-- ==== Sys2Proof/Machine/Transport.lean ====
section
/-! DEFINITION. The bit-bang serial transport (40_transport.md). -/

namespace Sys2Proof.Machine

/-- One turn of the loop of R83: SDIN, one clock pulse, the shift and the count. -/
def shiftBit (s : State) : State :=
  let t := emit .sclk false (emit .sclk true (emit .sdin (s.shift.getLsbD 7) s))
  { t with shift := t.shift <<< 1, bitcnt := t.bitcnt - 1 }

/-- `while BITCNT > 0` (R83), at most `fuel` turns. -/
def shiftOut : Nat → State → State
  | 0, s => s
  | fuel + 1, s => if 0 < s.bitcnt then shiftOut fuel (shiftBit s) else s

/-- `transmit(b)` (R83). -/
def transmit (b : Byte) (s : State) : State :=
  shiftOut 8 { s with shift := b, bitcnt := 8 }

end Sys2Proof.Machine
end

══════════════════════════════

GOAL OF THE EXERCISE = Note which lines carry the word "State" in the material, then copy each of them.

RESULT =
def shiftBit (s : State) : State :=
def shiftOut : Nat → State → State
def transmit (b : Byte) (s : State) : State :=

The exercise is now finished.